Exercise data:
-- ==== Sys2Proof/Tests/Slice0.lean ====
section
/-! SUPPORT. Words written out from the spec, ill-formed terms, single steps on small states, and a witness for the hypotheses
of every obligation. -/

open Sys2Proof Sys2Proof.Machine

namespace Sys2Proof.Tests

set_option Elab.async false

/-! ### Words of the spec -/

/-- Words of the spec: R30, R63 and the encodings of chapters 2, 4 and 7. -/
theorem test_scalar_words_decode :
    decodeList [0x00208C41, 0] = .ok (.add 3 1 (.reg 2) false)
    ∧ decodeList [0x00090C41, 0x003FFFFB] = .ok (.add 3 18 (.i20 0xFFFFB) true)
    ∧ decodeList [0x00021045, 0x00300001] = .ok (.sub 4 4 (.i20 1) true)
    ∧ decodeList [0x01131459, 0] = .ok (.divn 5 6 (.reg 17) false)
    ∧ decodeList [0x00090C69, 0x00200000] = .ok (.or 3 18 (.i20 0) false)
    ∧ decodeList [0x0001086D, 0x002FFFFF] = .ok (.xor 2 2 (.i20 0xFFFFF) false)
    ∧ decodeList [0x00018899, 0x01200064] = .ok (.setLtn 2 3 (.i20 100) false)
    ∧ decodeList [0x00041CA9, 0x0000010C] = .ok (.ext 7 8 12 4 false)
    ∧ decodeList [0x000084AD, 0x00000240] = .ok (.extn 1 1 0 9 false)
    ∧ decodeList [0x000014B7, 0, 0x9ABCDEF0, 0x12345678] = .ok (.li 5 (.i64 0x123456789ABCDEF0))
    ∧ decodeList [0x000024BA, 0, 0x00010000] = .ok (.la 9 (.s32 0x10000)) := by
  refine ⟨?_, ?_, ?_, ?_, ?_, ?_, ?_, ?_, ?_, ?_, ?_⟩ <;> rfl

/-- The encoder gives the same words back. -/
theorem test_scalar_words_encode :
    encode (.add 3 1 (.reg 2) false) = [0x00208C41, 0]
    ∧ encode (.add 3 18 (.i20 0xFFFFB) true) = [0x00090C41, 0x003FFFFB]
    ∧ encode (.sub 4 4 (.i20 1) true) = [0x00021045, 0x00300001]
    ∧ encode (.divn 5 6 (.reg 17) false) = [0x01131459, 0]
    ∧ encode (.or 3 18 (.i20 0) false) = [0x00090C69, 0x00200000]
    ∧ encode (.xor 2 2 (.i20 0xFFFFF) false) = [0x0001086D, 0x002FFFFF]
    ∧ encode (.setLtn 2 3 (.i20 100) false) = [0x00018899, 0x01200064]
    ∧ encode (.ext 7 8 12 4 false) = [0x00041CA9, 0x0000010C]
    ∧ encode (.extn 1 1 0 9 false) = [0x000084AD, 0x00000240]
    ∧ encode (.li 5 (.i64 0x123456789ABCDEF0)) = [0x000014B7, 0, 0x9ABCDEF0, 0x12345678]
    ∧ encode (.la 9 (.s32 0x10000)) = [0x000024BA, 0, 0x00010000] := by
  refine ⟨?_, ?_, ?_, ?_, ?_, ?_, ?_, ?_, ?_, ?_, ?_⟩ <;> rfl

/-- Words of the spec: R33, R63 and the encodings of chapters 4 and 7. -/
theorem test_branches_words_decode :
    decodeList [0x004280C9, 0x000FFFFA] = .ok (.blt 5 (.reg 4) 0xFFFFA)
    ∧ decodeList [0x000080D2, 8, 0x000003E8] = .ok (.bltn 1 (.i32 1000) 8)
    ∧ decodeList [0x00003CE5, 0x000FFFF0] = .ok (.call 15 (.s20 0xFFFF0))
    ∧ decodeList [0x000780E9, 0] = .ok (.jr 15 0) := by
  refine ⟨?_, ?_, ?_, ?_⟩ <;> rfl

/-- The encoder gives the same words back. -/
theorem test_branches_words_encode :
    encode (.blt 5 (.reg 4) 0xFFFFA) = [0x004280C9, 0x000FFFFA]
    ∧ encode (.bltn 1 (.i32 1000) 8) = [0x000080D2, 8, 0x000003E8]
    ∧ encode (.call 15 (.s20 0xFFFF0)) = [0x00003CE5, 0x000FFFF0]
    ∧ encode (.jr 15 0) = [0x000780E9, 0] := by
  refine ⟨?_, ?_, ?_, ?_⟩ <;> rfl

/-- Words of the spec: R115, R298, R309, R310, R312 and the encodings of chapters 19 and 20. -/
theorem test_control_words_decode :
    decodeList [0x0FAD0000] = .ok (.pad)
    ∧ decodeList [0x00000005, 0] = .ok (.nop)
    ∧ decodeList [0x0000000D, 5] = .ok (.trap 5)
    ∧ decodeList [0x00000011, 0] = .ok (.rtt)
    ∧ decodeList [0x00002015, 0x00000011] = .ok (.srr 8 0x011)
    ∧ decodeList [0x00048019, 0x00000012] = .ok (.srw 9 0x012)
    ∧ decodeList [0x0000801D, 0x00100000] = .ok (.ctxSave 1 0 true)
    ∧ decodeList [0x00038021, 0] = .ok (.ctxLoad 7 0 false)
    ∧ decodeList [0x00003025, 0] = .ok (.rdcyc 12)
    ∧ decodeList [0x00002C29, 0] = .ok (.rdref 11)
    ∧ decodeList [0x0000842D, 0] = .ok (.tmrSet 1 1) := by
  refine ⟨?_, ?_, ?_, ?_, ?_, ?_, ?_, ?_, ?_, ?_, ?_⟩ <;> rfl

/-- The encoder gives the same words back. -/
theorem test_control_words_encode :
    encode (.pad) = [0x0FAD0000]
    ∧ encode (.nop) = [0x00000005, 0]
    ∧ encode (.trap 5) = [0x0000000D, 5]
    ∧ encode (.rtt) = [0x00000011, 0]
    ∧ encode (.srr 8 0x011) = [0x00002015, 0x00000011]
    ∧ encode (.srw 9 0x012) = [0x00048019, 0x00000012]
    ∧ encode (.ctxSave 1 0 true) = [0x0000801D, 0x00100000]
    ∧ encode (.ctxLoad 7 0 false) = [0x00038021, 0]
    ∧ encode (.rdcyc 12) = [0x00003025, 0]
    ∧ encode (.rdref 11) = [0x00002C29, 0]
    ∧ encode (.tmrSet 1 1) = [0x0000842D, 0] := by
  refine ⟨?_, ?_, ?_, ?_, ?_, ?_, ?_, ?_, ?_, ?_, ?_⟩ <;> rfl

/-- Words of the spec: R32, R251 to R254 and the encodings of chapters 2, 11 and 21. -/
theorem test_memory_words_decode :
    decodeList [0x00009101, 0x00E00040] = .ok (.ld 4 1 (.d20 0x40) .w true .acq)
    ∧ decodeList [0x00311101, 0x02300003] = .ok (.ld 4 2 (.idx 3 3) .d false .plain)
    ∧ decodeList [0x00008105, 0x10300008] = .ok (.st 1 (.d20 8) 2 .d .plain)
    ∧ decodeList [0x00050105, 0x59300000] = .ok (.st 10 (.d20 0) 11 .d .rel)
    ∧ decodeList [0x00022509, 0x30300008] = .ok (.push 4 (.d20 8) 6 9 .d)
    ∧ decodeList [0x0002250D, 0] = .ok (.pushl 4 (.d20 0) 9)
    ∧ decodeList [0x0002014D, 0] = .ok (.clZero 4 (.s20 0))
    ∧ decodeList [0x00010149, 0x00100080] = .ok (.clInv 2 (.s20 128) true) := by
  refine ⟨?_, ?_, ?_, ?_, ?_, ?_, ?_, ?_⟩ <;> rfl

/-- The encoder gives the same words back. -/
theorem test_memory_words_encode :
    encode (.ld 4 1 (.d20 0x40) .w true .acq) = [0x00009101, 0x00E00040]
    ∧ encode (.ld 4 2 (.idx 3 3) .d false .plain) = [0x00311101, 0x02300003]
    ∧ encode (.st 1 (.d20 8) 2 .d .plain) = [0x00008105, 0x10300008]
    ∧ encode (.st 10 (.d20 0) 11 .d .rel) = [0x00050105, 0x59300000]
    ∧ encode (.push 4 (.d20 8) 6 9 .d) = [0x00022509, 0x30300008]
    ∧ encode (.pushl 4 (.d20 0) 9) = [0x0002250D, 0]
    ∧ encode (.clZero 4 (.s20 0)) = [0x0002014D, 0]
    ∧ encode (.clInv 2 (.s20 128) true) = [0x00010149, 0x00100080] := by
  refine ⟨?_, ?_, ?_, ?_, ?_, ?_, ?_, ?_⟩ <;> rfl

/-- Words of the spec: R132, R157, R158 and the encodings of chapter 8. -/
theorem test_local_words_decode :
    decodeList [0x00009D11, 0x00300000] = .ok (.ldl 7 1 (.d20 0) .d false)
    ∧ decodeList [0x00010115, 0x28200008] = .ok (.stl 2 (.d20 8) 5 .w)
    ∧ decodeList [0x00911119, 0x00300010] = .ok (.ldx 4 2 9 16 .d false)
    ∧ decodeList [0x00911521, 0x39900000] = .ok (.amoxAdd 5 2 9 7 .ar true)
    ∧ decodeList [0x12911521, 0x38100006] = .ok (.amoxCas 5 2 9 7 6 .plain true) := by
  refine ⟨?_, ?_, ?_, ?_, ?_⟩ <;> rfl

/-- The encoder gives the same words back. -/
theorem test_local_words_encode :
    encode (.ldl 7 1 (.d20 0) .d false) = [0x00009D11, 0x00300000]
    ∧ encode (.stl 2 (.d20 8) 5 .w) = [0x00010115, 0x28200008]
    ∧ encode (.ldx 4 2 9 16 .d false) = [0x00911119, 0x00300010]
    ∧ encode (.amoxAdd 5 2 9 7 .ar true) = [0x00911521, 0x39900000]
    ∧ encode (.amoxCas 5 2 9 7 6 .plain true) = [0x12911521, 0x38100006] := by
  refine ⟨?_, ?_, ?_, ?_, ?_⟩ <;> rfl

/-- Words of the spec: R100, R293 to R298 and the encodings of chapters 6 and 13. -/
theorem test_atomics_words_decode :
    decodeList [0x00008D25, 0x10100000] = .ok (.amoAdd 3 1 2 .plain true)
    ∧ decodeList [0x12009525, 0x39900006] = .ok (.amoCas 5 1 7 6 .ar true)
    ∧ decodeList [0x14008D25, 0x11000000] = .ok (.amoFadd 3 1 2 .rel)
    ∧ decodeList [0x00009129, 0x00900000] = .ok (.lr 4 1 true true)
    ∧ decodeList [0x0000952D, 0x30100000] = .ok (.sc 5 1 6 false true)
    ∧ decodeList [0x00000D31, 0] = .ok (.waitrs 3)
    ∧ decodeList [0x00000135, 0x00000303] = .ok (.fence .dev 3 3)
    ∧ decodeList [0x00000135, 0x02000402] = .ok (.fence .core 2 4)
    ∧ decodeList [0x00000135, 0x04001020] = .ok (.fence .sys 32 16)
    ∧ decodeList [0x00008D39, 0x00200000] = .ok (.waita 3 1 (.i20 0) false)
    ∧ decodeList [0x00208D39, 0] = .ok (.waita 3 1 (.reg 2) false) := by
  refine ⟨?_, ?_, ?_, ?_, ?_, ?_, ?_, ?_, ?_, ?_, ?_⟩ <;> rfl

/-- The encoder gives the same words back. -/
theorem test_atomics_words_encode :
    encode (.amoAdd 3 1 2 .plain true) = [0x00008D25, 0x10100000]
    ∧ encode (.amoCas 5 1 7 6 .ar true) = [0x12009525, 0x39900006]
    ∧ encode (.amoFadd 3 1 2 .rel) = [0x14008D25, 0x11000000]
    ∧ encode (.lr 4 1 true true) = [0x00009129, 0x00900000]
    ∧ encode (.sc 5 1 6 false true) = [0x0000952D, 0x30100000]
    ∧ encode (.waitrs 3) = [0x00000D31, 0]
    ∧ encode (.fence .dev 3 3) = [0x00000135, 0x00000303]
    ∧ encode (.fence .core 2 4) = [0x00000135, 0x02000402]
    ∧ encode (.fence .sys 32 16) = [0x00000135, 0x04001020]
    ∧ encode (.waita 3 1 (.i20 0) false) = [0x00008D39, 0x00200000]
    ∧ encode (.waita 3 1 (.reg 2) false) = [0x00208D39, 0] := by
  refine ⟨?_, ?_, ?_, ?_, ?_, ?_, ?_, ?_, ?_, ?_, ?_⟩ <;> rfl

/-- Words of the spec: R261 and the encodings of chapter 12. -/
theorem test_allotments_words_decode :
    decodeList [0x00008155, 0] = .ok (.altOpen 1)
    ∧ decodeList [0x00008D59, 0x00200001] = .ok (.altTake 3 1 (.i20 1))
    ∧ decodeList [0x00708D59, 0] = .ok (.altTake 3 1 (.reg 7))
    ∧ decodeList [0x00008D5A, 0, 0x001E8480] = .ok (.altTake 3 1 (.i32 2000000))
    ∧ decodeList [0x0000915D, 0x00200001] = .ok (.altGive 4 1 (.i20 1))
    ∧ decodeList [0x00009561, 0] = .ok (.altRead 5 1)
    ∧ decodeList [0x00009965, 0] = .ok (.altClose 6 1) := by
  refine ⟨?_, ?_, ?_, ?_, ?_, ?_, ?_⟩ <;> rfl

/-- The encoder gives the same words back. -/
theorem test_allotments_words_encode :
    encode (.altOpen 1) = [0x00008155, 0]
    ∧ encode (.altTake 3 1 (.i20 1)) = [0x00008D59, 0x00200001]
    ∧ encode (.altTake 3 1 (.reg 7)) = [0x00708D59, 0]
    ∧ encode (.altTake 3 1 (.i32 2000000)) = [0x00008D5A, 0, 0x001E8480]
    ∧ encode (.altGive 4 1 (.i20 1)) = [0x0000915D, 0x00200001]
    ∧ encode (.altRead 5 1) = [0x00009561, 0]
    ∧ encode (.altClose 6 1) = [0x00009965, 0] := by
  refine ⟨?_, ?_, ?_, ?_, ?_, ?_, ?_⟩ <;> rfl

/-- Words of the spec: R201 to R214 and the encodings of chapters 10 and 20. -/
theorem test_tasks_words_decode :
    decodeList [0x00208D81, 0] = .ok (.taskPush 3 1 2)
    ∧ decodeList [0x00208D85, 0] = .ok (.sheaf 3 1 2)
    ∧ decodeList [0x00060189, 0] = .ok (.join 12)
    ∧ decodeList [0x00208D99, 0x20100000] = .ok (.spawn 3 1 2 4 true)
    ∧ decodeList [0x00208D9D, 0] = .ok (.send 3 1 2)
    ∧ decodeList [0x00008DA5, 0] = .ok (.unbind 3 1)
    ∧ decodeList [0x009419A9, 0] = .ok (.wake 6 8 9)
    ∧ decodeList [0x00000DAD, 0] = .ok (.sleep 3)
    ∧ decodeList [0x00000195, 0] = .ok (.yield) := by
  refine ⟨?_, ?_, ?_, ?_, ?_, ?_, ?_, ?_, ?_⟩ <;> rfl

/-- The encoder gives the same words back. -/
theorem test_tasks_words_encode :
    encode (.taskPush 3 1 2) = [0x00208D81, 0]
    ∧ encode (.sheaf 3 1 2) = [0x00208D85, 0]
    ∧ encode (.join 12) = [0x00060189, 0]
    ∧ encode (.spawn 3 1 2 4 true) = [0x00208D99, 0x20100000]
    ∧ encode (.send 3 1 2) = [0x00208D9D, 0]
    ∧ encode (.unbind 3 1) = [0x00008DA5, 0]
    ∧ encode (.wake 6 8 9) = [0x009419A9, 0]
    ∧ encode (.sleep 3) = [0x00000DAD, 0]
    ∧ encode (.yield) = [0x00000195, 0] := by
  refine ⟨?_, ?_, ?_, ?_, ?_, ?_, ?_, ?_, ?_⟩ <;> rfl

/-- Words of the spec: R216 and the encodings of chapter 10. -/
theorem test_copies_words_decode :
    decodeList [0x002095C3, 0x20200000, 1, 0] = .ok (.cpG2l { d := 5, a := 1, b := 2, c := 4, scope := .dev, sat := false, rm := .rne, flag := true, conv := false, srct := 0, dstt := 0, scale := 0, value := 1 })
    ∧ decodeList [0x002095C7, 0x21210E82, 7, 0] = .ok (.cpL2g { d := 5, a := 1, b := 2, c := 4, scope := .dev, sat := true, rm := .rne, flag := true, conv := true, srct := 2, dstt := 3, scale := 0x82, value := 7 }) := by
  refine ⟨?_, ?_⟩ <;> rfl

/-- The encoder gives the same words back. -/
theorem test_copies_words_encode :
    encode (.cpG2l { d := 5, a := 1, b := 2, c := 4, scope := .dev, sat := false, rm := .rne, flag := true, conv := false, srct := 0, dstt := 0, scale := 0, value := 1 }) = [0x002095C3, 0x20200000, 1, 0]
    ∧ encode (.cpL2g { d := 5, a := 1, b := 2, c := 4, scope := .dev, sat := true, rm := .rne, flag := true, conv := true, srct := 2, dstt := 3, scale := 0x82, value := 7 }) = [0x002095C7, 0x21210E82, 7, 0] := by
  refine ⟨?_, ?_⟩ <;> rfl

Problem details: In the data above, start at the line that has "encode (.taskPush 3", stop after the line that has "1) = [0x00008DA5, 0]", and print every line in between exactly as it stands.

Response for this exercise:
    encode (.taskPush 3 1 2) = [0x00208D81, 0]
    ∧ encode (.sheaf 3 1 2) = [0x00208D85, 0]
    ∧ encode (.join 12) = [0x00060189, 0]
    ∧ encode (.spawn 3 1 2 4 true) = [0x00208D99, 0x20100000]
    ∧ encode (.send 3 1 2) = [0x00208D9D, 0]
    ∧ encode (.unbind 3 1) = [0x00008DA5, 0]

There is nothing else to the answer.